**THE TASK:** Copy each line of the following data that contains "lean".
++++ PROVIDED DATA ++++
-- ==== Sys2Proof/Laws/KeptPmbus.lean ====
section
/-! SUPPORT. The definitions of Machine/Pmbus.lean keep every property that `Closed` describes. -/

namespace Sys2Proof.Machine

theorem State.pmSettle_kept {P : State → Prop} (hC : Closed P) {s : State}  (hP : P s) :
    P (State.pmSettle s) := by
  unfold State.pmSettle
  repeat' first
    | with_reducible assumption
    | (intro _)
    | with_reducible apply State.updPm_kept hC
    | with_reducible apply ite_kept
    | dsimp only
    | split
    | fail_if_no_progress (with_reducible refine hC.mk_kept rfl ?_)
    | rfl

theorem State.pmInvalid_kept {P : State → Prop} (hC : Closed P) {s : State}  (hP : P s) :
    P (State.pmInvalid s) := by
  unfold State.pmInvalid
  repeat' first
    | with_reducible assumption
    | (intro _)
    | with_reducible apply State.latchCml_kept hC
    | dsimp only
    | split
    | fail_if_no_progress (with_reducible refine hC.mk_kept rfl ?_)
    | rfl

theorem State.pmSend_kept {P : State → Prop} (hC : Closed P) {s : State} (code : Nat) (sent : Bytes) (data : Bytes) (pec : Bool)  (hP : P s) :
    P (State.pmSend s code sent data pec) := by
  unfold State.pmSend
  repeat' first
    | with_reducible assumption
    | (intro _)
    | with_reducible apply hC.send
    | with_reducible apply ite_kept
    | dsimp only
    | split
    | fail_if_no_progress (with_reducible refine hC.mk_kept rfl ?_)
    | rfl

theorem State.pmWrite_kept {P : State → Prop} (hC : Closed P) {s : State} (code : Nat) (data : Bytes) (pec : Option Byte) (act : State → Option State)  (hact : ∀ y0, P y0 → OptKeeps P (act y0)) (hP : P s) :
    P (State.pmWrite s code data pec act) := by
  unfold State.pmWrite
  repeat' first
    | with_reducible assumption
    | (intro _)
    | with_reducible apply State.latchCml_kept hC
    | with_reducible apply hC.send
    | with_reducible apply State.pmInvalid_kept hC
    | with_reducible exact optKeeps_none
    | with_reducible apply optKeeps_some
    | with_reducible apply optKeeps_map
    | with_reducible apply optKeeps_ite
    | with_reducible apply OptKeeps.getD
    | (with_reducible refine OptKeeps.kept (by with_reducible assumption) ?_)
    | with_reducible apply hact
    | with_reducible apply ite_kept
    | dsimp only
    | split
    | fail_if_no_progress (with_reducible refine hC.mk_kept rfl ?_)
    | rfl

theorem State.pmBadRead_kept {P : State → Prop} (hC : Closed P) {s : State} (code : Nat) (n : Nat) (block : Bool) (sent : Bytes) (pec : Bool)  (hP : P s) :
    P (State.pmBadRead s code n block sent pec) := by
  unfold State.pmBadRead
  repeat' first
    | with_reducible assumption
    | (intro _)
    | with_reducible apply State.pmSend_kept hC
    | with_reducible apply State.pmInvalid_kept hC
    | with_reducible apply ite_kept
    | dsimp only
    | split
    | fail_if_no_progress (with_reducible refine hC.mk_kept rfl ?_)
    | rfl

theorem State.pmCommand_kept {P : State → Prop} (hC : Closed P) {s : State} (code : Nat) (x : PmXfer) (n : Nat) (block : Bool) (rd : State → Option Bytes) (wr : Bytes → State → Option State)  (hwr : ∀ y0 y1, P y1 → OptKeeps P (wr y0 y1)) (hP : P s) :
    P (State.pmCommand s code x n block rd wr) := by
  unfold State.pmCommand
  repeat' first
    | with_reducible assumption
    | (intro _)
    | with_reducible apply State.pmWrite_kept hC
    | with_reducible apply State.pmSend_kept hC
    | with_reducible apply State.pmBadRead_kept hC
    | with_reducible exact optKeeps_none
    | with_reducible apply optKeeps_some
    | with_reducible apply optKeeps_map
    | with_reducible apply optKeeps_ite
    | with_reducible apply OptKeeps.getD
    | (with_reducible refine OptKeeps.kept (by with_reducible assumption) ?_)
    | with_reducible apply hrd
    | with_reducible apply hwr
    | with_reducible apply ite_kept
    | dsimp only
    | split
    | fail_if_no_progress (with_reducible refine hC.mk_kept rfl ?_)
    | rfl

theorem noWrite_kept {P : State → Prop} (hC : Closed P)  (e0 : Bytes) (e1 : State) (hP : P e1) :
    OptKeeps P (noWrite e0 e1) := by
  unfold noWrite
  repeat' first
    | with_reducible assumption
    | (intro _)
    | with_reducible exact optKeeps_none
    | with_reducible apply optKeeps_some
    | with_reducible apply optKeeps_map
    | with_reducible apply optKeeps_ite
    | with_reducible apply OptKeeps.getD
    | (with_reducible refine OptKeeps.kept (by with_reducible assumption) ?_)
    | dsimp only
    | split
    | fail_if_no_progress (with_reducible refine hC.mk_kept rfl ?_)
    | rfl

theorem onByte_kept {P : State → Prop} (hC : Closed P) (f : Nat → State → Option State) (e0 : Bytes) (e1 : State) (hf : ∀ y0 y1, P y1 → OptKeeps P (f y0 y1)) (hP : P e1) :
    OptKeeps P (onByte f e0 e1) := by
  unfold onByte
  repeat' first
    | with_reducible assumption
    | (intro _)
    | with_reducible exact optKeeps_none
    | with_reducible apply optKeeps_some
    | with_reducible apply optKeeps_map
    | with_reducible apply optKeeps_ite
    | with_reducible apply OptKeeps.getD
    | (with_reducible refine OptKeeps.kept (by with_reducible assumption) ?_)
    | with_reducible apply hf
    | dsimp only
    | split
    | fail_if_no_progress (with_reducible refine hC.mk_kept rfl ?_)
    | rfl

theorem onWord_kept {P : State → Prop} (hC : Closed P) (f : Nat → State → Option State) (e0 : Bytes) (e1 : State) (hf : ∀ y0 y1, P y1 → OptKeeps P (f y0 y1)) (hP : P e1) :
    OptKeeps P (onWord f e0 e1) := by
  unfold onWord
  repeat' first
    | with_reducible assumption
    | (intro _)
    | with_reducible exact optKeeps_none
    | with_reducible apply optKeeps_some
    | with_reducible apply optKeeps_map
    | with_reducible apply optKeeps_ite
    | with_reducible apply OptKeeps.getD
    | (with_reducible refine OptKeeps.kept (by with_reducible assumption) ?_)
    | with_reducible apply hf
    | dsimp only
    | split
    | fail_if_no_progress (with_reducible refine hC.mk_kept rfl ?_)
    | rfl

theorem State.loopReg_kept {P : State → Prop} (hC : Closed P) {s : State} (reg : Nat → Nat) (f : Word → Word)  (hP : P s) :
    P (State.loopReg s reg f) := by
  unfold State.loopReg
  repeat' first
    | with_reducible assumption
    | (intro _)
    | with_reducible apply hC.setReg
    | with_reducible apply State.loopHook_kept hC
    | with_reducible apply foldl_kept
    | with_reducible apply foldl_snd_kept
    | with_reducible apply foldl_fst_kept
    | dsimp only
    | split
    | fail_if_no_progress (with_reducible refine hC.mk_kept rfl ?_)
    | rfl

theorem execPage_kept {P : State → Prop} (hC : Closed P) (x : PmXfer) {s : State}  (hP : P s) :
    Res.Keeps P (execPage x s) := by
  unfold execPage
  repeat' first
    | with_reducible assumption
    | (intro _)
    | with_reducible apply Res.keeps_next
    | with_reducible apply onByte_kept hC
    | with_reducible apply State.pmCommand_kept hC
    | with_reducible apply State.updPm_kept hC
    | with_reducible exact optKeeps_none
    | with_reducible apply optKeeps_some
    | with_reducible apply optKeeps_map
    | with_reducible apply optKeeps_ite
    | with_reducible apply OptKeeps.getD
    | (with_reducible refine OptKeeps.kept (by with_reducible assumption) ?_)
    | with_reducible apply ite_kept
    | dsimp only
    | split
    | fail_if_no_progress (with_reducible refine hC.mk_kept rfl ?_)
    | rfl

theorem execOperation_kept {P : State → Prop} (hC : Closed P) (x : PmXfer) {s : State}  (hP : P s) :
    Res.Keeps P (execOperation x s) := by
  unfold execOperation
  repeat' first
    | with_reducible assumption
    | (intro _)
    | with_reducible apply Res.keeps_next
    | with_reducible apply onByte_kept hC
    | with_reducible apply State.pmCommand_kept hC
    | with_reducible apply State.loopReg_kept hC
    | with_reducible exact optKeeps_none
    | with_reducible apply optKeeps_some
    | with_reducible apply optKeeps_map
    | with_reducible apply optKeeps_ite
    | with_reducible apply OptKeeps.getD
    | (with_reducible refine OptKeeps.kept (by with_reducible assumption) ?_)
    | with_reducible apply ite_kept
    | dsimp only
    | split
    | fail_if_no_progress (with_reducible refine hC.mk_kept rfl ?_)
    | rfl

theorem execOnOffConfig_kept {P : State → Prop} (hC : Closed P) (x : PmXfer) {s : State}  (hP : P s) :
    Res.Keeps P (execOnOffConfig x s) := by
  unfold execOnOffConfig
  repeat' first
    | with_reducible assumption
    | (intro _)
    | with_reducible apply Res.keeps_next
    | with_reducible apply onByte_kept hC
    | with_reducible apply State.pmCommand_kept hC
    | with_reducible exact optKeeps_none
    | with_reducible apply optKeeps_some
    | with_reducible apply optKeeps_map
    | with_reducible apply optKeeps_ite
    | with_reducible apply OptKeeps.getD
    | (with_reducible refine OptKeeps.kept (by with_reducible assumption) ?_)
    | with_reducible apply ite_kept
    | dsimp only
    | split
    | fail_if_no_progress (with_reducible refine hC.mk_kept rfl ?_)
    | rfl

theorem execClearFaults_kept {P : State → Prop} (hC : Closed P) (x : PmXfer) {s : State}  (hP : P s) :
    Res.Keeps P (execClearFaults x s) := by
  unfold execClearFaults
  repeat' first
    | with_reducible assumption
    | (intro _)
    | with_reducible apply Res.keeps_next
    | with_reducible apply State.pmCommand_kept hC
    | with_reducible apply State.updPm_kept hC
    | with_reducible apply State.pmSettle_kept hC
    | with_reducible exact optKeeps_none
    | with_reducible apply optKeeps_some
    | with_reducible apply optKeeps_map
    | with_reducible apply optKeeps_ite
    | with_reducible apply OptKeeps.getD
    | (with_reducible refine OptKeeps.kept (by with_reducible assumption) ?_)
    | with_reducible apply foldl_kept
    | with_reducible apply foldl_snd_kept
    | with_reducible apply foldl_fst_kept
    | with_reducible apply ite_kept
    | dsimp only
    | split
    | fail_if_no_progress (with_reducible refine hC.mk_kept rfl ?_)
    | rfl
++++
**ANSWER SPACE:**
-- ==== Sys2Proof/Laws/KeptPmbus.lean ====
/-! SUPPORT. The definitions of Machine/Pmbus.lean keep every property that `Closed` describes. -/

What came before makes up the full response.